┌─ Data supplied
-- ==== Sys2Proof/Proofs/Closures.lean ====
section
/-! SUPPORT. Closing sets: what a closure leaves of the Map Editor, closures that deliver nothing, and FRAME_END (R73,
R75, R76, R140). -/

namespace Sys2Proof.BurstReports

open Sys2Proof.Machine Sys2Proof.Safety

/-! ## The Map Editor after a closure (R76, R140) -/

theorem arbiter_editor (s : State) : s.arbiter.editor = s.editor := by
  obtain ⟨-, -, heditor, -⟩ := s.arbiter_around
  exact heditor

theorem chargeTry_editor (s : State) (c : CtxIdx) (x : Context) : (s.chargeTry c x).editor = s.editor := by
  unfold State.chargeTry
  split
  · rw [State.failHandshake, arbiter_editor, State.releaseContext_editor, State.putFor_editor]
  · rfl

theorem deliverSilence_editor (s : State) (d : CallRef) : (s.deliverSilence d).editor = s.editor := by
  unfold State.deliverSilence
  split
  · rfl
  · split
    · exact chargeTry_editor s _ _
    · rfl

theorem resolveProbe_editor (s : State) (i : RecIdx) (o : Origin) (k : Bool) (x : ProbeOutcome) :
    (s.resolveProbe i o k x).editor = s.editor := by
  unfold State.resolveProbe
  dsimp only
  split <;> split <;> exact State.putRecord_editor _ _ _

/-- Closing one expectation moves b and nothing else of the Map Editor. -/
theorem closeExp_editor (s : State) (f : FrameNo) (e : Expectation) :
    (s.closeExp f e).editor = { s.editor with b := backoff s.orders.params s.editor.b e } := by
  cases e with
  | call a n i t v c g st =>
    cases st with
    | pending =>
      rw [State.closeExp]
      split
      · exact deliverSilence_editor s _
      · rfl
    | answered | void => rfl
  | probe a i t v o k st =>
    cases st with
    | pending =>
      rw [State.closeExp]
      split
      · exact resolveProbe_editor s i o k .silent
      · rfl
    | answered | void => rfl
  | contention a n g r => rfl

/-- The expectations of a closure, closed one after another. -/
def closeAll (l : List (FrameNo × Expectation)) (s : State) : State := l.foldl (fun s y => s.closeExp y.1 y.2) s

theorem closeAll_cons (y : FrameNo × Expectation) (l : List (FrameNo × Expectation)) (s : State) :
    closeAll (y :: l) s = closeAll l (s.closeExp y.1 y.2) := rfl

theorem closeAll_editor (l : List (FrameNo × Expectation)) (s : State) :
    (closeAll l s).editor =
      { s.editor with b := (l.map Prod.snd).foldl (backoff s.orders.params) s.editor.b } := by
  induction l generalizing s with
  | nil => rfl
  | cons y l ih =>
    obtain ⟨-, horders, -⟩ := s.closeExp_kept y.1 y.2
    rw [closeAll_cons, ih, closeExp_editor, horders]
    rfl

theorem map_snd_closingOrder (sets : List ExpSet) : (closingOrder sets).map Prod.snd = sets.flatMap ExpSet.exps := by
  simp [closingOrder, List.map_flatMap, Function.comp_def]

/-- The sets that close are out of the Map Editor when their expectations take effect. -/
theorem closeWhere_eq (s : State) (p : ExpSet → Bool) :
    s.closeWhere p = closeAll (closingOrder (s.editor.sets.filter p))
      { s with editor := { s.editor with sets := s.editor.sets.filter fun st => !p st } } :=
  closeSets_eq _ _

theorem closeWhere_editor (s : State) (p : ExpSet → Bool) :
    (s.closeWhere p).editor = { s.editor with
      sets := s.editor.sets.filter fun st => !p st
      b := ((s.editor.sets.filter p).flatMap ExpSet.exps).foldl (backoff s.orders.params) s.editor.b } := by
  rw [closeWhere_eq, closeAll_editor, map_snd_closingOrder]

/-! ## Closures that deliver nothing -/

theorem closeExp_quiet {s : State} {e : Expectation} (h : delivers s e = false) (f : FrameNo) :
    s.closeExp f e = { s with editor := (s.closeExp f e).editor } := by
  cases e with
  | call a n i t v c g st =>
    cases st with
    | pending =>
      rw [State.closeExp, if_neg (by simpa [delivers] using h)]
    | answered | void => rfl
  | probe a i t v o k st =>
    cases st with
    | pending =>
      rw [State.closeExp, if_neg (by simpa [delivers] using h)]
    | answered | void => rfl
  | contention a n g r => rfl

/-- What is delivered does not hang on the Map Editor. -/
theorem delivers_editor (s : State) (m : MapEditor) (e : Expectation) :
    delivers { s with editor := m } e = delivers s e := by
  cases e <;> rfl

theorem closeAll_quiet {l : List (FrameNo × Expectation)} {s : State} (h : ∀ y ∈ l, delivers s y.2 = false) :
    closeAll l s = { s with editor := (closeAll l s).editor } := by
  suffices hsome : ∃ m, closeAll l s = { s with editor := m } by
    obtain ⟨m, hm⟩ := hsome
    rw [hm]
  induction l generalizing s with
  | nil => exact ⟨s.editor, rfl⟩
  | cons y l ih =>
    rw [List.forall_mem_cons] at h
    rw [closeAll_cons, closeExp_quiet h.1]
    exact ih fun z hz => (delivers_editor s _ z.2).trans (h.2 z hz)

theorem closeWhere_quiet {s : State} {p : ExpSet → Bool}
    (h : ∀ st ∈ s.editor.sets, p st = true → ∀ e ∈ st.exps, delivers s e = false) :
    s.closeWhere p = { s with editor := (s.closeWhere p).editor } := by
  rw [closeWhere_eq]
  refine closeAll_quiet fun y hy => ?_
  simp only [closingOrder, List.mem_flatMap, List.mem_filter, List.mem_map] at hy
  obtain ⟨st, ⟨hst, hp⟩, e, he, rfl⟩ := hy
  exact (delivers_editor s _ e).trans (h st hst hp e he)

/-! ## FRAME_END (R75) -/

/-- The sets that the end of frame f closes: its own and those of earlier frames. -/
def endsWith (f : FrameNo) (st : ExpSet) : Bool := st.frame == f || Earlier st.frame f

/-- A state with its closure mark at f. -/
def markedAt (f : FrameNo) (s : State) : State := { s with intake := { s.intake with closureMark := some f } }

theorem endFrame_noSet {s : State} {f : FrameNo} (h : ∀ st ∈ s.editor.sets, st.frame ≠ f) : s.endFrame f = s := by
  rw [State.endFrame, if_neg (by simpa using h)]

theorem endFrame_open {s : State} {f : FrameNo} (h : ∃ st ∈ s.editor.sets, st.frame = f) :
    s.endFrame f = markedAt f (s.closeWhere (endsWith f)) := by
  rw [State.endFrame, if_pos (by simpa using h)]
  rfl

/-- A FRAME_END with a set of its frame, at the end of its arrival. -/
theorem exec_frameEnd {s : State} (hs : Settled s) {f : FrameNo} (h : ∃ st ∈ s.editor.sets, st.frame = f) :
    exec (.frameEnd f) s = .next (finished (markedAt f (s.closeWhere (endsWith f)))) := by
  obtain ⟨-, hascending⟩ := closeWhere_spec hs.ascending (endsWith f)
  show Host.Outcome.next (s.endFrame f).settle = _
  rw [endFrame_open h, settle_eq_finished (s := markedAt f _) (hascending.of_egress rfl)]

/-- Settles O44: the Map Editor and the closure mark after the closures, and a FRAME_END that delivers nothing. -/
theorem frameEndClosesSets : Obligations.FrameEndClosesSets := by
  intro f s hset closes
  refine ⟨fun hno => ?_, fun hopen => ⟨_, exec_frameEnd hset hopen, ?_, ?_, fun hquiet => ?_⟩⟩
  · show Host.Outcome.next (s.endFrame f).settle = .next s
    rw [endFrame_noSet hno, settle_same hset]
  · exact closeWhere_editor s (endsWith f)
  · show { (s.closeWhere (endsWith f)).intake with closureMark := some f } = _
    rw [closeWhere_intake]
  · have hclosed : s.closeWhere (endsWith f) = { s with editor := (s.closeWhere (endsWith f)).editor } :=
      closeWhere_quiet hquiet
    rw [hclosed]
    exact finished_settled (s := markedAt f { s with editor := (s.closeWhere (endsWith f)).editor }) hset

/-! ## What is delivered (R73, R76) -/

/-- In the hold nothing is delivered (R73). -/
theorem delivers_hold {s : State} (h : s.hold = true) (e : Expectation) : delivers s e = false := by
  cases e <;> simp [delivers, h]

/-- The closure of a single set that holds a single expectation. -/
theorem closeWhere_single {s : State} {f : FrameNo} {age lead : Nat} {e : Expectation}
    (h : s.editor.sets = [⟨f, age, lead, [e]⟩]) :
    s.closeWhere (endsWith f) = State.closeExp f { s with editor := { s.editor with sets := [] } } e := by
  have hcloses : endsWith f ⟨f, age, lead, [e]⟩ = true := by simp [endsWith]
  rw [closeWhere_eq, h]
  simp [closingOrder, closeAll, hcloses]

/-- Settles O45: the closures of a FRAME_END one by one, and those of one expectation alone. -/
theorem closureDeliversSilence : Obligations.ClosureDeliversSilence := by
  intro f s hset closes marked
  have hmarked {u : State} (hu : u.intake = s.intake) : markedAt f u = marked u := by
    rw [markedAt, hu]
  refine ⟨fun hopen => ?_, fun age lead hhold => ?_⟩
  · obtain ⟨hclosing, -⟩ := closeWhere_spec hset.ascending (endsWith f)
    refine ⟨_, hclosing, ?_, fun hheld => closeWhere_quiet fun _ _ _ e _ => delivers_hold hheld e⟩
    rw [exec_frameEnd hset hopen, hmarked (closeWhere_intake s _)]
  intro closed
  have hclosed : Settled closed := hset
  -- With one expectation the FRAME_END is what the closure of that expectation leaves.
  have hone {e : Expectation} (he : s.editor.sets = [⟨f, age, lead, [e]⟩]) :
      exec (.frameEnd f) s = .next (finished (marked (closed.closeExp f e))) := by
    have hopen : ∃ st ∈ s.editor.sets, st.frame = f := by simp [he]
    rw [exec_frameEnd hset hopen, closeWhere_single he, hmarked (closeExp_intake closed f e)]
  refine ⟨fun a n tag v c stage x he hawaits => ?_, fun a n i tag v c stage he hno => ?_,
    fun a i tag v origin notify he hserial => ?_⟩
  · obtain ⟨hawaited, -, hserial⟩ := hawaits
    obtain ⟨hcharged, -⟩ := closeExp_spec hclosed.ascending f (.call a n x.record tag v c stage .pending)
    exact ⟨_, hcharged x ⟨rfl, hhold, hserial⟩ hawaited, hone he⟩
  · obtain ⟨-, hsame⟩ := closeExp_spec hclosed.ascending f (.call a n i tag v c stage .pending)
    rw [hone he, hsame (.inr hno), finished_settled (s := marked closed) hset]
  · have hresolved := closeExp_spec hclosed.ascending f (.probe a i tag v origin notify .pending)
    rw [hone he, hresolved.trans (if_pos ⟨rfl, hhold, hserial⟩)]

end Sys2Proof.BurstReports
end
└─
## What the task requires
Check every line of the data above for the string "hopen", and copy those that have it.

## Output of the task
  refine ⟨fun hno => ?_, fun hopen => ⟨_, exec_frameEnd hset hopen, ?_, ?_, fun hquiet => ?_⟩⟩
  refine ⟨fun hopen => ?_, fun age lead hhold => ?_⟩
    rw [exec_frameEnd hset hopen, hmarked (closeWhere_intake s _)]
    have hopen : ∃ st ∈ s.editor.sets, st.frame = f := by simp [he]
    rw [exec_frameEnd hset hopen, closeWhere_single he, hmarked (closeExp_intake closed f e)]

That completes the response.